**WHAT IS BEING ASKED:** Please restate, word for word, the lines below that begin at the one with "-- ==== Sys2Proof/Machine/Step.lean" and end at the one with "[] => s.idle". Leave out all other lines.

Saved entries
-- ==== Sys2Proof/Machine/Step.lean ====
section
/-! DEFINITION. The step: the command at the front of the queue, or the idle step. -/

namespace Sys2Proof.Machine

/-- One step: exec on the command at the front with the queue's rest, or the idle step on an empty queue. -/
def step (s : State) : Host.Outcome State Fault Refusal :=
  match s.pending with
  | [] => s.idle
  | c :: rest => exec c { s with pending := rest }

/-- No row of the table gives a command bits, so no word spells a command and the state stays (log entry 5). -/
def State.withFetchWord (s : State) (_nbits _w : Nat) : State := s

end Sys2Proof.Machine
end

---

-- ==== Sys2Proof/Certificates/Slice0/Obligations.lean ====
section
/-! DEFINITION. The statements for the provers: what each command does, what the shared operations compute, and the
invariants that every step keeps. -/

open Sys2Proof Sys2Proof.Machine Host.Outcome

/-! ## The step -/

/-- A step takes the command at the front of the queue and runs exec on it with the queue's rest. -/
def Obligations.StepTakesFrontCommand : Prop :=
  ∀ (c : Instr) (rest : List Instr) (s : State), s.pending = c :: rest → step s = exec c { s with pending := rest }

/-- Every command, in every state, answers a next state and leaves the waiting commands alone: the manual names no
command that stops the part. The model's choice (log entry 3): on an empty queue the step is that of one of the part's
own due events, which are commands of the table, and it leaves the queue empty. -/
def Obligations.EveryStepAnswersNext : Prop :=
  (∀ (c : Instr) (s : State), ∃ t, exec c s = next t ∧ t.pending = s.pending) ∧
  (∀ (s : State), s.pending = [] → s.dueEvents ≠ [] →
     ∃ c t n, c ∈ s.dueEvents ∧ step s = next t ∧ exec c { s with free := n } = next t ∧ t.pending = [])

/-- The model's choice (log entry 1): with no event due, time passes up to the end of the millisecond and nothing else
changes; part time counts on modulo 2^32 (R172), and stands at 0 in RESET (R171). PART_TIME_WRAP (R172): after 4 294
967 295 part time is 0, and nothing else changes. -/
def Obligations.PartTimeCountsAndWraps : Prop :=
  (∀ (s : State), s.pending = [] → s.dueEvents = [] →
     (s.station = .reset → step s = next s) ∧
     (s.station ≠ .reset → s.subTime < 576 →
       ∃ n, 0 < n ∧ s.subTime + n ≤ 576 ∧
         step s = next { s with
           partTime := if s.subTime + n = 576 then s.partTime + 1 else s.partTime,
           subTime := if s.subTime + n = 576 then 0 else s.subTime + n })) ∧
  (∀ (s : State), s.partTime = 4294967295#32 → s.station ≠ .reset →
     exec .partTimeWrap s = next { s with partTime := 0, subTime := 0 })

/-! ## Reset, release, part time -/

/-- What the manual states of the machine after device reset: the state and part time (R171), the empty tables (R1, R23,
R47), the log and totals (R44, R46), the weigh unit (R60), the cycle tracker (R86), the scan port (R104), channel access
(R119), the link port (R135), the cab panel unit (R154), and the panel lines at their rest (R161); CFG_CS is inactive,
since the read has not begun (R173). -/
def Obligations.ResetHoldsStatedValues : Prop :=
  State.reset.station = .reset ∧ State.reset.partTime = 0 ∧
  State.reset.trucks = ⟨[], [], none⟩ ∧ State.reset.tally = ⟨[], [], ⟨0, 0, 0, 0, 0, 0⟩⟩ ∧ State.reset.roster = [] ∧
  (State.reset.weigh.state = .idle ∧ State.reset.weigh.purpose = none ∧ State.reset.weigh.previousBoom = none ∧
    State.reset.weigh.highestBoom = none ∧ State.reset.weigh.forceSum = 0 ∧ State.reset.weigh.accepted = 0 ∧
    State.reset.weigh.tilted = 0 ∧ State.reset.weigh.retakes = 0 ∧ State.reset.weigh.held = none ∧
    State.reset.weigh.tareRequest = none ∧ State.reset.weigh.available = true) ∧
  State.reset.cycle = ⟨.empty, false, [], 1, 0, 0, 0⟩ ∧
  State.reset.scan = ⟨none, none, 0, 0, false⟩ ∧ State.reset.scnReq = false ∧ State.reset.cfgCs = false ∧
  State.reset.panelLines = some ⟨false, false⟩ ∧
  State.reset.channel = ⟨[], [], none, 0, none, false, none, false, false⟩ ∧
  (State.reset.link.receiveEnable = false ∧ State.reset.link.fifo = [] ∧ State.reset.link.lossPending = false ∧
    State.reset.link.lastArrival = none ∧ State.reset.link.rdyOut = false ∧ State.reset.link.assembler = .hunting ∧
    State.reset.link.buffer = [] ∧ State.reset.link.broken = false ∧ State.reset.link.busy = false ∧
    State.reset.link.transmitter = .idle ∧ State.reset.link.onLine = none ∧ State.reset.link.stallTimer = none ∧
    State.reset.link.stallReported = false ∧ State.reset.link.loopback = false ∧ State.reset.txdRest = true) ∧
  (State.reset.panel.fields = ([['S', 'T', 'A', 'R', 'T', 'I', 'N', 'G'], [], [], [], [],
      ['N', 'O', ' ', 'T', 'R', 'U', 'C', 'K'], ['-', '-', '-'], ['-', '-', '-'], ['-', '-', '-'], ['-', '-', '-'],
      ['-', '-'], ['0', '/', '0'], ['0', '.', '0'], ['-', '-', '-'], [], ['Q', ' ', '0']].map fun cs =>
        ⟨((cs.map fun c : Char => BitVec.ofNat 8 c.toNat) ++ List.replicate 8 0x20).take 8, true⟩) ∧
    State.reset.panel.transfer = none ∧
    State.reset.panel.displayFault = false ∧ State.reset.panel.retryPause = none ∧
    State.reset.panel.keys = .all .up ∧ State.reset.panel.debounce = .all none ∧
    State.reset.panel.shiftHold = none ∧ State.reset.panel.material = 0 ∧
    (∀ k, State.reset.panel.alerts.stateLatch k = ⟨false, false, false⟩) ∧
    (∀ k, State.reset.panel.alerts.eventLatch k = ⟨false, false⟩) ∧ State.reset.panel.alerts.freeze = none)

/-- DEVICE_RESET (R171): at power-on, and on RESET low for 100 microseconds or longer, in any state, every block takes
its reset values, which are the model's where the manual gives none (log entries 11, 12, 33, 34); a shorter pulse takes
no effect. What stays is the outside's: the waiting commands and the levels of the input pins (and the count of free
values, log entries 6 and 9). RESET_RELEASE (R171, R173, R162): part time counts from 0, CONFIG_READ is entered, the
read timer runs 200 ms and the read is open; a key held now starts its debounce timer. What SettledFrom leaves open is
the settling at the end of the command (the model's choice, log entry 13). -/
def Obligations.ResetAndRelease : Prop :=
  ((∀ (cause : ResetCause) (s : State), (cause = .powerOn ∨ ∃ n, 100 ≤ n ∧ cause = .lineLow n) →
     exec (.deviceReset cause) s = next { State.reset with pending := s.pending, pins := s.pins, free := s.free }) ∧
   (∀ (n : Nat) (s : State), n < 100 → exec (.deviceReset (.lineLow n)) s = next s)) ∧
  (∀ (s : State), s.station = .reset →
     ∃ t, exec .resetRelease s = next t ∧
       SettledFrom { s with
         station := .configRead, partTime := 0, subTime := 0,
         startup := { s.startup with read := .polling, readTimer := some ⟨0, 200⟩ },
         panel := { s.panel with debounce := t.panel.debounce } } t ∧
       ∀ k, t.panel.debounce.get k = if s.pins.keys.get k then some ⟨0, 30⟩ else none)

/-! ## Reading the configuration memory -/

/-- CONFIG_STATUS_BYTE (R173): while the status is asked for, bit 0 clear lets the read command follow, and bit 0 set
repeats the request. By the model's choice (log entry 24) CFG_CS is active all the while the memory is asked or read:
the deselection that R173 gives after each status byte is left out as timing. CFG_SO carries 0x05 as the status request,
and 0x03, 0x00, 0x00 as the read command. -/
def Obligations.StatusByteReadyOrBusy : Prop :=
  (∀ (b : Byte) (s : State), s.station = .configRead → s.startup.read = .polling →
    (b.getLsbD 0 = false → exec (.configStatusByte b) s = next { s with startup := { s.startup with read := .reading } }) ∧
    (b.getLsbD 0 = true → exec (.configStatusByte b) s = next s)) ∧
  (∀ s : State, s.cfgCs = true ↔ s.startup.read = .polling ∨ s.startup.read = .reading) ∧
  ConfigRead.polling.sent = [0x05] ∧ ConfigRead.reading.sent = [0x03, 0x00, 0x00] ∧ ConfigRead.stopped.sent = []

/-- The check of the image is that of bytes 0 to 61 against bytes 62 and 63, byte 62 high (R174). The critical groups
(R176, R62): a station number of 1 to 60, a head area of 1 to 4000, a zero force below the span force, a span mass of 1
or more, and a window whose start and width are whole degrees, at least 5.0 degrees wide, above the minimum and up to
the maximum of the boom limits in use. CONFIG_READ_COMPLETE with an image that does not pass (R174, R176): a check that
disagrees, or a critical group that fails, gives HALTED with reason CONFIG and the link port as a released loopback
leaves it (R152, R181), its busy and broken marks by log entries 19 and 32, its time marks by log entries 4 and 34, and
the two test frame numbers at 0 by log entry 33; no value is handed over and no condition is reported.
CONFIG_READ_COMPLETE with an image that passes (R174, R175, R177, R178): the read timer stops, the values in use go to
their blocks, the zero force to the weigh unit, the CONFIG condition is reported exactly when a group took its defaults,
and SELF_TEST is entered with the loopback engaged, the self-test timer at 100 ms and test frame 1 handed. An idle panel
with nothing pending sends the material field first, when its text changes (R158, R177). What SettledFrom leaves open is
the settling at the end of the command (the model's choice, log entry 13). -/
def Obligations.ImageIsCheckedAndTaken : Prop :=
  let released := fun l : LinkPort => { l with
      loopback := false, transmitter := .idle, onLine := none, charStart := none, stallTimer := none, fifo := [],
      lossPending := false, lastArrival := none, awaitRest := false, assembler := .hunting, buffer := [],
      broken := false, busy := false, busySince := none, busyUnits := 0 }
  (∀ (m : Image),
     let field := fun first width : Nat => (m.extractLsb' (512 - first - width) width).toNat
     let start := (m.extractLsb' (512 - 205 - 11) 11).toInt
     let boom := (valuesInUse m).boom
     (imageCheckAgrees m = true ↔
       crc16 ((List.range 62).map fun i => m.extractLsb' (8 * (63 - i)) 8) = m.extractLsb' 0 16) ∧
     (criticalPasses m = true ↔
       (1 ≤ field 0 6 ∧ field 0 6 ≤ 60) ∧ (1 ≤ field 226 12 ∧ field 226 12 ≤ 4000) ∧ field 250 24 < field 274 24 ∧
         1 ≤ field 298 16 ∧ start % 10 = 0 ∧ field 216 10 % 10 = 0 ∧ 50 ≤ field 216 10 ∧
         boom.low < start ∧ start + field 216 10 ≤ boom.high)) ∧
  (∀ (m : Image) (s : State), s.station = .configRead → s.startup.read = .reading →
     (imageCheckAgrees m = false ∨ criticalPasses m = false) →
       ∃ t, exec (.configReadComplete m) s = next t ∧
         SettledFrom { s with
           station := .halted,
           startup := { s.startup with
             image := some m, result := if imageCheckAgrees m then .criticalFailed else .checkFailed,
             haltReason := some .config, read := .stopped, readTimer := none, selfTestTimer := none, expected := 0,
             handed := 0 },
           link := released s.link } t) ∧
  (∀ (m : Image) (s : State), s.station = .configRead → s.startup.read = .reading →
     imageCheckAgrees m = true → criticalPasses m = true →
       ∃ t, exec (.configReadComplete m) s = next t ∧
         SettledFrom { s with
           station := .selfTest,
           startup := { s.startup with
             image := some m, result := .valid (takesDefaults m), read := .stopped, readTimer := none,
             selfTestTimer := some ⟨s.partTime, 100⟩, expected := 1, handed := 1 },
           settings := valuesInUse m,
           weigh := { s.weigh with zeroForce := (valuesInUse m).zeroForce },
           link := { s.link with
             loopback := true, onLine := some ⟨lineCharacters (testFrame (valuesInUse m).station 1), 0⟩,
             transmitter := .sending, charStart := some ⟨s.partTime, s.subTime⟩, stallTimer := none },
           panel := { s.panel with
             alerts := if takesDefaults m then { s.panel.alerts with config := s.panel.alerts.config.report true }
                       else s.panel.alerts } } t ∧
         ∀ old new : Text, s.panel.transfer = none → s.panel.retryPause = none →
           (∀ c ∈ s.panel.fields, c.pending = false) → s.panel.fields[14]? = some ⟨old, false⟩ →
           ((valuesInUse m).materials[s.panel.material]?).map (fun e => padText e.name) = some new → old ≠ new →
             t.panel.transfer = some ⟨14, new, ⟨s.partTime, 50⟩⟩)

==

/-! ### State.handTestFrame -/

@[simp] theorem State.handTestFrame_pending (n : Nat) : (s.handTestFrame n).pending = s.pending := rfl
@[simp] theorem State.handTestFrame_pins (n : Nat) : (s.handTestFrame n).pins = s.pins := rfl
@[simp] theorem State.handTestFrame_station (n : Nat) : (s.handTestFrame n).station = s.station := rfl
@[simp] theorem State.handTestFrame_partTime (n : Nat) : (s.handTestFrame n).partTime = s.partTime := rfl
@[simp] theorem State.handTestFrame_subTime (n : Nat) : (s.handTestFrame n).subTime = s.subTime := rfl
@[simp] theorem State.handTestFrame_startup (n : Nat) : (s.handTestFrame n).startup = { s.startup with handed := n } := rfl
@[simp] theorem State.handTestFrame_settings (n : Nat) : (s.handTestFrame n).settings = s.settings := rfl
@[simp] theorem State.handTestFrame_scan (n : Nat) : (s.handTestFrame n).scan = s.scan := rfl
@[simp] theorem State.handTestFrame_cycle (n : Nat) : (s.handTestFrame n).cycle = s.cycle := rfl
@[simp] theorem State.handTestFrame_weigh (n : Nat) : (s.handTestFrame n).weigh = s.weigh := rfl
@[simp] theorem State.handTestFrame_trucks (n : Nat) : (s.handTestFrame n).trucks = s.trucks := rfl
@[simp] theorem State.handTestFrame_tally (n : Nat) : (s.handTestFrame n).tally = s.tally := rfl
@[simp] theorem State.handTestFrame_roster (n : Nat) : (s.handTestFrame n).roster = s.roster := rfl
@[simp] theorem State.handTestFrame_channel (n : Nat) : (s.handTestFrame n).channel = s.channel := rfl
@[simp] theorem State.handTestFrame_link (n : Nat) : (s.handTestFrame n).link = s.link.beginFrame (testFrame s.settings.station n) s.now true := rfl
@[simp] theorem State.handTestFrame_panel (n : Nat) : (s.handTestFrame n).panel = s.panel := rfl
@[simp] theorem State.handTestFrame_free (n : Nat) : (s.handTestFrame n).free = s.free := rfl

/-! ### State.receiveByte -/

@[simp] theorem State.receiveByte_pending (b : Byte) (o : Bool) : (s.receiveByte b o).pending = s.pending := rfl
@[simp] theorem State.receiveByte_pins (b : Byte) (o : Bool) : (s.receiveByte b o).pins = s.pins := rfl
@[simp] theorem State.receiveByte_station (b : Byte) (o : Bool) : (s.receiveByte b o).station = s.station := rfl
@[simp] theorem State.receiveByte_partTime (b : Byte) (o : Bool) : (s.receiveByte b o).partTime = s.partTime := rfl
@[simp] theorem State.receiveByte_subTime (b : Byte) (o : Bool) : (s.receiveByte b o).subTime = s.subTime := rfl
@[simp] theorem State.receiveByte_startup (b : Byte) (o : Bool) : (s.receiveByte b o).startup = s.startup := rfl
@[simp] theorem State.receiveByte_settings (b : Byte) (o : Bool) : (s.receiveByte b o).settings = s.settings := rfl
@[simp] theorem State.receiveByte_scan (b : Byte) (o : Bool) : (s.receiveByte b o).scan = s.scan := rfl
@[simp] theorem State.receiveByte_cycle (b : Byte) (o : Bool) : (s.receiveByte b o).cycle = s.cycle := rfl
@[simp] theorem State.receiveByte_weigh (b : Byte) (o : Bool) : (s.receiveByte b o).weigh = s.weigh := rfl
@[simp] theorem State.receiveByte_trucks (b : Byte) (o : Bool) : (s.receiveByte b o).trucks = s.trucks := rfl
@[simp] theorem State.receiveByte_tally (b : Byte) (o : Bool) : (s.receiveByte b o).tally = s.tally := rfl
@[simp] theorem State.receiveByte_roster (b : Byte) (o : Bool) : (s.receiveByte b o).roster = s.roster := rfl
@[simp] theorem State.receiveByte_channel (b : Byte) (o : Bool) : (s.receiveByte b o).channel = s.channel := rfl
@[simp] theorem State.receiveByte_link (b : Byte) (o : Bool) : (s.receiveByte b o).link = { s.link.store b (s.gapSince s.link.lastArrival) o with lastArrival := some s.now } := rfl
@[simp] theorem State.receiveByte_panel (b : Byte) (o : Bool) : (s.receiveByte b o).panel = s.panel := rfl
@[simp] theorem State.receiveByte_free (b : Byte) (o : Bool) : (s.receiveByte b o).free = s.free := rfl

**ANSWER TO THE PROBLEM:**
-- ==== Sys2Proof/Machine/Step.lean ====
section
/-! DEFINITION. The step: the command at the front of the queue, or the idle step. -/

namespace Sys2Proof.Machine

/-- One step: exec on the command at the front with the queue's rest, or the idle step on an empty queue. -/
def step (s : State) : Host.Outcome State Fault Refusal :=
  match s.pending with
  | [] => s.idle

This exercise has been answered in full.